The special MM temporary exhibition at the American Museum at The University of Bath, Claverton, had made me aware of the frustrations had by those working on set with her, and Branagh caught that attempt at charm, thinly disguising tetchiness and even anger very well: I shall revisit the programme from that exhibition, and also attempt to see The Prince and The Showgirl, on whose filming this work was based.

Williams, Branagh and Judi Dench (as Sybil Thorndike), for whom I personally don’t usually have a lot of time, were all very strong, and those three characters in themselves caught the tensions, when Thorndike sticks up for Monroe against Olivier, one of just a series of tensions between those trying, Clark included, to understand Monroe best. Those triangles and other shapes worked very well to provide a background against which the central tension of the early days of Arthur Miller’s marriage to Monroe could operate, and which could in turn lead to the charming relationship with Clark, who twice rejects advice from others (maybe suspecting their envy, maybe just out of Old Etonian pride).

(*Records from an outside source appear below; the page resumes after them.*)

-- ==== Sys2Proof/Word.lean ====
section
/-! DEFINITION. The plain types of the block: cells, words, register indices and binary strings
(spec/00_scope.md R11 to R14). -/

namespace Sys2Proof

/-- A memory cell: 8 bits (00_scope.md R12, R17). -/
abbrev Byte := BitVec 8

/-- A 32-bit value, `Word32` of 00_scope.md R12. Its unsigned reading is `toNat`, its signed reading
(`SInt32` of R14) is `toInt`. -/
abbrev Word := BitVec 32

/-- A register index, 0 to 31 (10_state.md R21, 30_encoding.md R95). -/
abbrev RegIx := Fin 32

/-- A binary string, leftmost character most significant (00_scope.md R13). -/
abbrev BinString := List Char

end Sys2Proof
end

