-- ==== Sys2Proof/Machine/Operands.lean ====
section
/-! DEFINITION. What the test profile computes from operands: wrapped sums, bitwise results,
effective addresses and targets (spec/00_scope.md R14, spec/47_test_profile.md R252 to R266). -/

namespace Sys2Proof.Machine

/-- `wrap32(n)`: the unique `SInt32` congruent to `n` modulo `2^32` (00_scope.md R14). -/
def wrap32 (n : Int) : Int := n.bmod (2 ^ 32)

/-- `bits(v)`: the 32-bit pattern of `v` (R252, 40_codec.md R105). -/
def bitsOf (v : Int) : Word := BitVec.ofInt 32 v

/-- `wrap32(a + b)` (R253, R258). -/
def sumOf (a b : Int) : Int := wrap32 (a + b)

/-- `wrap32(a - b)` (R254). -/
def differenceOf (a b : Int) : Int := wrap32 (a - b)

/-- `signed(bits(a) XOR bits(b))` (R255, R259). -/
def xorOf (a b : Int) : Int := signed (bitsOf a ^^^ bitsOf b)

/-- `signed(bits(a) OR bits(b))` (R256, R260). -/
def orOf (a b : Int) : Int := signed (bitsOf a ||| bitsOf b)

/-- `signed(bits(a) AND bits(b))` (R257, R261). -/
def andOf (a b : Int) : Int := signed (bitsOf a &&& bitsOf b)

/-- The effective address `(x[rs1] + imm) mod 2^32`, unsigned (R262, R263, D27). -/
def effectiveAddress (base imm : Int) : Int := (base + imm) % 2 ^ 32

/-- The default successor `(pc + 4) mod 2^32` (R252). -/
def successorOf (pc : Word) : Nat := (pc.toNat + 4) % 2 ^ 32

/-- The target `(cur.IF.PC + imm) mod 2^32` of a branch or jump (R264 to R266). -/
def targetOf (pc : Word) (imm : Int) : Nat := (((pc.toNat : Int) + imm) % 2 ^ 32).toNat

/-- The link value `wrap32(cur.IF.PC + 4)` (R266). -/
def linkOf (pc : Word) : Int := wrap32 (pc.toNat + 4)

end Sys2Proof.Machine
end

If there were any doubt, it is not that Clark, with his background, would have ‘run away to the circus’ of trying to get into the film world, but that he is such a decent specimen of humanity in spite of that education (of which we get two tasters): yet, as with Cyril Connolly, I need to be reminded that there the few who do not grow up cherishing the establishment, and they have become the Louis Malles of our world.

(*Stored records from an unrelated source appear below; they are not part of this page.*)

-- ==== Sys2Proof/Certificates/Slice0/Obligations.lean ====
section
/-! DEFINITION. What is claimed of the model, for the provers: the numbered rules of spec/ as
statements over the fixed names. The helpers of the first section say what a statement means by a
register's value, a frame, a closed cycle and the fields of a word, in the statements' own terms. -/

namespace Sys2Proof.Claims

open Sys2Proof.Machine

/-! ### Registers, frames, words -/

/-- The signed value of a register, `x0` being 0 (spec/10_state.md R21). -/
def x (s : State) (r : RegIx) : Int := if r = 0 then 0 else (s.rf[r]).toInt

/-- The state with `nxt.IF` as an instruction leaves it: live, at `pc` modulo `2^32`. -/
def withNextPC (s : State) (pc : Nat) : State :=
  { s with nxt := { s.nxt with IF := { nop := false, PC := BitVec.ofNat 32 pc } } }

/-- `t` is `s` with register `rd` set to `v` (nothing for `x0`) and the next PC `pc`: every other
register, every byte of memory and everything else is as in `s`. -/
def WritesOnly (rd : RegIx) (v : Int) (pc : Nat) (s t : State) : Prop :=
  (∀ r : RegIx, x t r = if r ≠ 0 ∧ r = rd then v else x s r) ∧
    (∀ r : RegIx, r = 0 ∨ r ≠ rd → t.rf[r] = s.rf[r]) ∧
    (∀ a, t.dmem.byte a = s.dmem.byte a) ∧
    t = { withNextPC s pc with rf := t.rf }

/-- The four cells of `m` from `a` hold `b`, most significant first. -/
def HoldsWord (m : Memory) (a : Nat) (b : Word) : Prop :=
  m.byte a = b.extractLsb' 24 8 ∧ m.byte (a + 1) = b.extractLsb' 16 8 ∧
    m.byte (a + 2) = b.extractLsb' 8 8 ∧ m.byte (a + 3) = b.extractLsb' 0 8

/-- The cells of `m'` outside the four from `a` are those of `m`, and the size is the same. -/
def SameOutside (m m' : Memory) (a : Nat) : Prop :=
  (∀ n, n < a ∨ a + 4 ≤ n → m'.byte n = m.byte n) ∧ m'.size = m.size

/-- The four cells of `m` from `a` as one word, the cell at `a` in bits 31 to 24 (20_memory.md R53). -/
def bigEndianWord (m : Memory) (a : Nat) : Word :=
  m.byte a ++ m.byte (a + 1) ++ m.byte (a + 2) ++ m.byte (a + 3)

/-- The register field of `w` whose lowest bit is `lo`. -/
def regAt (w : Word) (lo : Nat) : RegIx := ⟨(w.extractLsb' lo 5).toNat, (w.extractLsb' lo 5).isLt⟩

/-- Bits `hi` down to `lo`. -/
abbrev bits (w : Word) (hi lo : Nat) : BitVec (hi - lo + 1) := w.extractLsb hi lo

def immediateI (w : Word) : Int := ((bits w 31 20).signExtend 32).toInt
def immediateS (w : Word) : Int := ((bits w 31 25 ++ bits w 11 7).signExtend 32).toInt
def immediateB (w : Word) : Int :=
  ((bits w 31 31 ++ bits w 7 7 ++ bits w 30 25 ++ bits w 11 8 ++ 0#1).signExtend 32).toInt
def immediateJ (w : Word) : Int :=
  ((bits w 31 31 ++ bits w 19 12 ++ bits w 20 20 ++ bits w 30 21 ++ 0#1).signExtend 32).toInt

/-! ### The shapes of the instruction rules -/

/-- A register-register rule: its row (mask `0xFE00707F`), and for every operand and state the
result `f` in `rd`, the default successor, nothing else, no fault. -/
def RegRegRule (mk : RegIx → RegIx → RegIx → Instr) (pattern : Word) (f : Int → Int → Int) : Prop :=
  (∀ w : Word, w &&& 0xFE00707F = pattern →
      decodeP w = some (mk (regAt w 7) (regAt w 15) (regAt w 20))) ∧
    ∀ (rd rs1 rs2 : RegIx) (s : State), ∃ t, exec (mk rd rs1 rs2) s = .next t ∧
      WritesOnly rd (f (x s rs1) (x s rs2)) (s.cur.IF.PC.toNat + 4) s t

/-- A register-immediate rule, the same with the immediate as second operand. -/
def RegImmRule (mk : RegIx → RegIx → Int → Instr) (pattern : Word) (f : Int → Int → Int) : Prop :=
  (∀ w : Word, w &&& 0x0000707F = pattern →
      decodeP w = some (mk (regAt w 7) (regAt w 15) (immediateI w))) ∧
    ∀ (rd rs1 : RegIx) (imm : Int) (s : State), ∃ t, exec (mk rd rs1 imm) s = .next t ∧
      WritesOnly rd (f (x s rs1) imm) (s.cur.IF.PC.toNat + 4) s t

/-- A branch rule: its row, taken to an aligned target, the fault on a misaligned one, the default
successor when not taken. -/
def BranchRule (mk : RegIx → RegIx → Int → Instr) (pattern : Word) (cond : Int → Int → Prop) : Prop :=
  (∀ w : Word, w &&& 0x0000707F = pattern →
      decodeP w = some (mk (regAt w 15) (regAt w 20) (immediateB w))) ∧
    ∀ (rs1 rs2 : RegIx) (imm : Int) (s : State),
      let t : Int := ((s.cur.IF.PC.toNat : Int) + imm) % 2 ^ 32
      (cond (x s rs1) (x s rs2) → t % 4 = 0 →
          exec (mk rs1 rs2 imm) s = .next (withNextPC s t.toNat)) ∧
        (cond (x s rs1) (x s rs2) → t % 4 ≠ 0 →
          exec (mk rs1 rs2 imm) s = .fault (.misalignedTarget t.toNat)) ∧
        (¬ cond (x s rs1) (x s rs2) →
          exec (mk rs1 rs2 imm) s = .next (withNextPC s (s.cur.IF.PC.toNat + 4)))

/-- The masks and patterns of the fourteen operations (30_encoding.md R96; `HALT` apart). -/
def operationRows : List (Word × Word) :=
  [(0xFE00707F, 0x00000033), (0xFE00707F, 0x40000033), (0xFE00707F, 0x00004033),
   (0xFE00707F, 0x00006033), (0xFE00707F, 0x00007033), (0x0000707F, 0x00000013),
   (0x0000707F, 0x00004013), (0x0000707F, 0x00006013), (0x0000707F, 0x00007013),
   (0x0000707F, 0x00002003), (0x0000707F, 0x00002023), (0x0000707F, 0x00000063),
   (0x0000707F, 0x00001063), (0x0000007F, 0x0000006F)]

/-- The row of an instruction in the table of 30_encoding.md R96, mask and pattern. -/
def rowOf : Instr → Word × Word
  | .add _ _ _ => (0xFE00707F, 0x00000033)
  | .sub _ _ _ => (0xFE00707F, 0x40000033)
  | .xor _ _ _ => (0xFE00707F, 0x00004033)
  | .or _ _ _ => (0xFE00707F, 0x00006033)
  | .and _ _ _ => (0xFE00707F, 0x00007033)
  | .addi _ _ _ => (0x0000707F, 0x00000013)
  | .xori _ _ _ => (0x0000707F, 0x00004013)
  | .ori _ _ _ => (0x0000707F, 0x00006013)
  | .andi _ _ _ => (0x0000707F, 0x00007013)
  | .lw _ _ _ => (0x0000707F, 0x00002003)
  | .sw _ _ _ => (0x0000707F, 0x00002023)
  | .beq _ _ _ => (0x0000707F, 0x00000063)
  | .bne _ _ _ => (0x0000707F, 0x00001063)
  | .jal _ _ => (0x0000007F, 0x0000006F)
  | .halt => (0xFFFFFFFF, 0xFFFFFFFF)

/-! ### Cycles and runs -/

/-- A state with a step (45_fetch_and_execution_loop.md R201). -/
def HasStep (s : State) : Prop := s.halted = false ∧ s.fault = none

/-- The state after steps 0 and 1 of a cycle (R202, R203). -/
def opened (s : State) : State := { s with nxt := s.cur, halted := s.halted || s.cur.IF.nop }

/-- The state after steps 5 and 6 of a cycle (R207, R208). -/
def closed (u : State) : State :=
  let rfRecord : RfRecord :=
    { cycle := u.cycle, regs := Vector.ofFn fun i => if i = 0 then 0 else u.rf[i] }
  let stRecord : StRecord := { cycle := u.cycle, latches := u.nxt }
  { u with
    cur := u.nxt
    cycle := u.cycle + 1
    rfTrace := if u.cycle = 0 then [rfRecord] else u.rfTrace ++ [rfRecord]
    stTrace := if u.cycle = 0 then [stRecord] else u.stTrace ++ [stRecord] }

/-- The word the next fetch reads. -/
def fetchedWord (s : State) : Word := bigEndianWord s.imem s.cur.IF.PC.toNat

/-- The window of the next fetch lies in the image. -/
def FetchInside (s : State) : Prop := s.cur.IF.PC.toNat + 4 ≤ s.imem.size

/-- The state with its two traces replaced. -/
def withTraces (s : State) (r : List RfRecord) (q : List StRecord) : State :=
  { s with rfTrace := r, stTrace := q }

/-- Two states that agree but for the two traces and for the fields of the ID, EX, MEM and WB
latches. -/
def AgreeOutsideLaterStages (s s' : State) : Prop :=
  s'.cur.IF = s.cur.IF ∧ s'.nxt.IF = s.nxt.IF ∧
    { s' with cur := s.cur, nxt := s.nxt, rfTrace := s.rfTrace, stTrace := s.stTrace } = s

/-- A valid image line (30_encoding.md R83). -/
def ValidLine (line : List Char) : Prop := line.length = 8 ∧ ∀ c ∈ line, c = '0' ∨ c = '1'

/-- The cells of `m` are the lines, each line's first character in bit 7 (30_encoding.md R82). -/
def CellsOfLines (m : Memory) (lines : List (List Char)) : Prop :=
  ∀ k l, lines[k]? = some l → ∀ j < 8, (m.byte k).getLsbD (7 - j) = decide (l[j]? = some '1')

/-- `k` is the first line that is not valid. -/
def FirstBadLine (lines : List (List Char)) (k : Nat) : Prop :=
  (∃ line, lines[k]? = some line ∧ ¬ ValidLine line) ∧
    ∀ j < k, ∀ line, lines[j]? = some line → ValidLine line

end Sys2Proof.Claims

open Sys2Proof Sys2Proof.Machine Sys2Proof.Claims

/-! ### Encoding -/

/-- Decoding the word of a well-formed instruction gives it back, with every operand. -/
def Obligations.DecodeOfEncode : Prop :=
  ∀ i : Instr, i.wf = true → decode (encode i) = .ok i

/-- A word that decodes is the encoding of what it decodes to, which is well-formed: no bit of a
recognised word is dropped. -/
def Obligations.EncodeOfDecode : Prop :=
  ∀ (w : Word) (i : Instr), decode w = .ok i → encode i = w ∧ i.wf = true

/-- R96: exactly the words of the table's rows decode, each to its row's instruction and `HALT`'s to
`none` under the profile; no word selects two rows. -/
def Obligations.OpcodeMapExact : Prop :=
  (∀ w : Word, (decodeP w).isSome = true ↔ ∃ r ∈ operationRows, w &&& r.1 = r.2) ∧
    (∀ (w : Word) (i : Instr), decode w = .ok i → w &&& (rowOf i).1 = (rowOf i).2) ∧
    (∀ w : Word, decode w = .ok .halt ↔ w = 0xFFFFFFFF) ∧ decodeP 0xFFFFFFFF = none ∧
    ∀ w : Word, ((operationRows ++ [(0xFFFFFFFF, 0xFFFFFFFF)]).filter
      fun r : Word × Word => w &&& r.1 == r.2).length ≤ 1

/-- Words written out from the formats decode to the instructions they stand for. -/
def Obligations.WordsOfEachFormat : Prop :=
  decode 0x002081B3 = .ok (.add 3 1 2) ∧ decode 0x7FF00093 = .ok (.addi 1 0 2047) ∧
    decode 0x3E402083 = .ok (.lw 1 0 996) ∧ decode 0xFE112FA3 = .ok (.sw 1 2 (-1)) ∧
    decode 0xFE009CE3 = .ok (.bne 1 0 (-8)) ∧ decode 0xFFDFF0EF = .ok (.jal 1 (-4)) ∧
    decode 0xFFFFFFFF = .ok .halt

/-! ### The instructions (47_test_profile.md) -/

/-- R14: `wrap32 n` is the one value of `SInt32` congruent to `n` modulo `2^32`. -/
def Obligations.WrapIsTheRepresentative : Prop :=
  ∀ n m : Int, (-2 ^ 31 ≤ m ∧ m < 2 ^ 31 ∧ m % 2 ^ 32 = n % 2 ^ 32) ↔ m = wrap32 n

/-- R253. -/
def Obligations.AddRule : Prop := RegRegRule .add 0x00000033 fun a b => wrap32 (a + b)

/-- R254. -/
def Obligations.SubRule : Prop := RegRegRule .sub 0x40000033 fun a b => wrap32 (a - b)

/-- R255. -/
def Obligations.XorRule : Prop :=
  RegRegRule .xor 0x00004033 fun a b => (BitVec.ofInt 32 a ^^^ BitVec.ofInt 32 b).toInt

The snippets at the end didn’t say where Clark went next with his career, although it did with Some Like It Hot for Monroe and The Entertainer for Olivier, but only where he ended up, and how his book, in 1995, achieved international recognition. Yet I am under no illusions: I am interested in him (and also in what may survive of Olivier’s views) to know the roots of what I have seen in this film, and to witness that charm of which Williams has given such a full account in this well-scripted film, a fitting tribute to MM this year.

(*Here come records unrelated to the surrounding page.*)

theorem imageLines_terminated {pieces : List (List Char)} (h : ∀ l ∈ pieces, '\n' ∉ l)
    {last : List Char} (hlast : '\n' ∉ last) :
    imageLines ((pieces.flatMap fun l => l ++ ['\n']) ++ last) =
      pieces.map dropCarriageReturn ++ if last = [] then [] else [last] := by
  simp only [imageLines, splitAtNewlines_terminated h hlast, List.dropLast_concat,
    List.getLast?_concat]
  split_ifs <;> simp

/-! ### Carriage returns -/

theorem dropCarriageReturn_of_notMem {line : List Char} (h : '\r' ∉ line) :
    dropCarriageReturn line = line := if_neg fun hlast => h (List.mem_of_getLast? hlast)

theorem dropCarriageReturn_append (line : List Char) :
    dropCarriageReturn (line ++ ['\r']) = line := by
  simp [dropCarriageReturn]

/-- A line holds no character of a terminator (R83). -/
def NoTerminator (line : List Char) : Prop := ∀ c ∈ line, c ≠ '\n' ∧ c ≠ '\r'

theorem NoTerminator.newline_notMem {line : List Char} (h : NoTerminator line) : '\n' ∉ line :=
  fun hmem => (h _ hmem).1 rfl

theorem NoTerminator.carriageReturn_notMem {line : List Char} (h : NoTerminator line) :
    '\r' ∉ line := fun hmem => (h _ hmem).2 rfl

section Lines

variable {lines : List (List Char)} (h : ∀ l ∈ lines, NoTerminator l)
include h

/-- Lines that a newline ends, and a last one that none ends, if it is not empty. -/
theorem imageLines_newlines {last : List Char} (hlast : NoTerminator last) :
    imageLines ((lines.flatMap fun l => l ++ ['\n']) ++ last) =
      lines ++ if last = [] then [] else [last] := by
  have hkept : lines.map dropCarriageReturn = lines := by
    refine (List.map_congr_left fun l hl => ?_).trans (List.map_id lines)
    exact dropCarriageReturn_of_notMem (h l hl).carriageReturn_notMem
  rw [imageLines_terminated (fun l hl => (h l hl).newline_notMem) hlast.newline_notMem, hkept]

theorem imageLines_newlines_all : imageLines (lines.flatMap fun l => l ++ ['\n']) = lines := by
  simpa using imageLines_newlines h (last := []) (by simp [NoTerminator])

theorem imageLines_carriageReturns :
    imageLines (lines.flatMap fun l => l ++ ['\r', '\n']) = lines := by
  have hpieces : ∀ l ∈ lines.map (· ++ ['\r']), '\n' ∉ l := by
    simp only [List.forall_mem_map, List.mem_append, List.mem_singleton]
    exact fun l hl hmem => hmem.elim (h l hl).newline_notMem (by decide)
  have hlines := imageLines_terminated hpieces (last := []) (by simp)
  simpa [List.flatMap_map, Function.comp_def, dropCarriageReturn_append] using hlines

end Lines

/-- Settles O36: the cut at newlines, with each terminator and with a last line that has none. -/
theorem imageLinesRule : Obligations.ImageLinesRule := by
  intro lines h
  refine ⟨imageLines_newlines_all h, imageLines_carriageReturns h, fun last hne hlast => ?_⟩
  rw [imageLines_newlines h hlast, if_neg hne]

end Sys2Proof.Machine
end

section
/-! PROOFS. The dump as an image (spec/30_encoding.md R82; spec/42_data_memory.md R140, R143): each
rendered cell is a valid line that denotes the cell, and a canonical memory is determined by its
cells. -/

namespace Sys2Proof.Machine

/-! ### A rendered cell -/

theorem getElem?_stringOfBits {w : Nat} (b : BitVec w) {j : Nat} (hj : j < w) :
    (stringOfBits b)[j]? = some (if b.getLsbD (w - 1 - j) then '1' else '0') := by
  simp [stringOfBits, hj]

theorem isBinaryDigit_of_mem_stringOfBits {w : Nat} {b : BitVec w} {c : Char}
    (h : c ∈ stringOfBits b) : isBinaryDigit c = true := by
  obtain ⟨k, -, rfl⟩ := List.mem_map.1 h
  split_ifs <;> rfl

theorem validLine_renderCell (b : Byte) : validLine (renderCell b) = true := by
  have hlength : (renderCell b).length = 8 := by simp [renderCell, stringOfBits]
  have hdigits : (renderCell b).all isBinaryDigit = true :=
    List.all_eq_true.2 fun c hc => isBinaryDigit_of_mem_stringOfBits hc
  simp [validLine, hlength, hdigits]

theorem noTerminator_renderCell (b : Byte) : NoTerminator (renderCell b) := by
  intro c hc
  have hdigit := isBinaryDigit_of_mem_stringOfBits hc
  constructor <;> rintro rfl <;> exact absurd hdigit (by decide)

theorem cellOfLine_renderCell (b : Byte) : cellOfLine (renderCell b) = b := by
  apply BitVec.eq_of_getLsbD_eq
  intro i hi
  obtain ⟨j, hj, rfl⟩ : ∃ j < 8, i = 7 - j := ⟨7 - i, by omega, by omega⟩
  rw [getLsbD_cellOfLine (validLine_renderCell b) hj, renderCell, getElem?_stringOfBits b hj]
  cases b.getLsbD (7 - j) <;> rfl

/-! ### A rendered dump -/

theorem imageLines_renderDump (cells : List Byte) :
    imageLines (renderDump cells) = cells.map renderCell := by
  have hlines : ∀ l ∈ cells.map renderCell, NoTerminator l :=
    List.forall_mem_map.2 fun b _ => noTerminator_renderCell b
  have hread := imageLines_newlines_all hlines
  rw [List.flatMap_map] at hread
  exact hread

theorem readImage_renderDump (which : ImageKind) (cells : List Byte) :
    readImage which (some (renderDump cells)) = .ok cells := by
  rw [readImage, imageLines_renderDump, cellsOfLines_ok_iff, List.map_map]
  constructor
  · exact List.forall_mem_map.2 fun b _ => validLine_renderCell b
  · exact (List.map_id'' cellOfLine_renderCell cells).symm

theorem dmemLoad_renderDump {capacity : Nat} {cells : List Byte} (h : cells.length ≤ capacity) :
    dmemLoad capacity (some (renderDump cells)) = .ok (Memory.ofBytes capacity cells) := by
  simp only [dmemLoad, readImage_renderDump, if_neg (Nat.not_lt.2 h)]

/-! ### The cells of a canonical memory -/

@[simp] theorem length_bytes (m : Memory) : m.bytes.length = m.size := by simp [Memory.bytes]

theorem lookupCell_of_not_listed {a : Nat} {cells : List Host.Cell} (h : ∀ c ∈ cells, c.1 ≠ a) :
    lookupCell a cells = unsetCell := by
  induction cells with
  | nil => rfl
  | cons c cells ih =>
    obtain ⟨hc, hcells⟩ := List.forall_mem_cons.1 h
    rw [lookupCell, if_neg hc, ih hcells]

theorem byte_of_size_le {m : Memory} (h : m.wf) {a : Nat} (ha : m.size ≤ a) :
    m.byte a = unsetCell :=
  lookupCell_of_not_listed fun c hc => ne_of_lt (lt_of_lt_of_le (h.2 c hc).1 ha)

theorem ofBytes_bytes {m : Memory} (h : m.wf) : Memory.ofBytes m.size m.bytes = m := by
  refine memory_ext (ofBytes_wf (length_bytes m).le) h rfl fun n => ?_
  rw [byte_ofBytes]
  rcases lt_or_ge n m.size with hn | hn
  · simp [Memory.bytes, hn]
  · rw [byte_of_size_le h hn, List.getD_eq_default _ _ (by rwa [length_bytes])]

/-- Settles O33: the text is read back as the dumped cells, which determine the memory. -/
theorem dumpReloads : Obligations.DumpReloads := by
  intro s h
  rw [memDump, dmemLoad_renderDump (length_bytes s.dmem).le, ofBytes_bytes h]

end Sys2Proof.Machine
end

section
/-! PROOFS. The codec on strings is the two's-complement reading of their bits (spec/40_codec.md
R101 to R105). Every statement goes through `stringOfBits`: a binary string is the string of a bit
pattern, `codecDecode` reads the pattern's signed value and `codecEncode` writes the pattern of a
value. -/

namespace Sys2Proof.Machine

/-! ### Binary strings and bit patterns -/

theorem all_isBinaryDigit_iff (s : BinString) :
    s.all isBinaryDigit = true ↔ ∀ c ∈ s, c = '0' ∨ c = '1' := by
  simp [isBinaryDigit]

@[simp] theorem length_stringOfBits {w : Nat} (b : BitVec w) : (stringOfBits b).length = w := by
  simp [stringOfBits]

theorem all_isBinaryDigit_stringOfBits {w : Nat} (b : BitVec w) :
    (stringOfBits b).all isBinaryDigit = true :=
  List.all_eq_true.2 fun _ hc => isBinaryDigit_of_mem_stringOfBits hc

/-- Bit `i` of the value is character `w - 1 - i`, which is bit `i` of the pattern (R13). -/
@[simp] theorem unsignedOf_stringOfBits {w : Nat} (b : BitVec w) :
    unsignedOf (stringOfBits b) = b.toNat := by
  have hlt : unsignedOf (stringOfBits b) < 2 ^ w := by
    simpa using unsignedOf_lt (stringOfBits b)
  have hpattern : BitVec.ofNat w (unsignedOf (stringOfBits b)) = b := by
    refine BitVec.eq_of_getLsbD_eq fun i hi => ?_
    obtain ⟨j, hj, rfl⟩ : ∃ j < w, i = w - 1 - j := ⟨w - 1 - i, by omega, by omega⟩
    have hbit := testBit_unsignedOf (stringOfBits b) (j := j) (by simpa using hj)
    rw [length_stringOfBits, getElem?_stringOfBits b hj] at hbit
    rw [BitVec.getLsbD_ofNat, hbit, decide_eq_true hi, Bool.true_and]
    cases b.getLsbD (w - 1 - j) <;> rfl
  rw [← Nat.mod_eq_of_lt hlt, ← BitVec.toNat_ofNat, hpattern]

Just two quibbles, which in one case, if I am right, may be little more than a continuity error: when Clark is picked up at the studio by Roger Smith, Monroe's bodyguard (who has a hidden Marilyn), he necessarily leaves his car there, but I felt sure that it was shown driving from behind (unless it was the back of Roger's car) during their jaunt; the moment when Olivier is off with Clark for being invited to Monroe's house and wonders whether he could possibly make him a cup of tea before he goes makes a good contrast with an earlier scene, but, unless he is trying to make sure that Clark is on side, he is being far more friendly with him than seems likely in the wider scpe of things.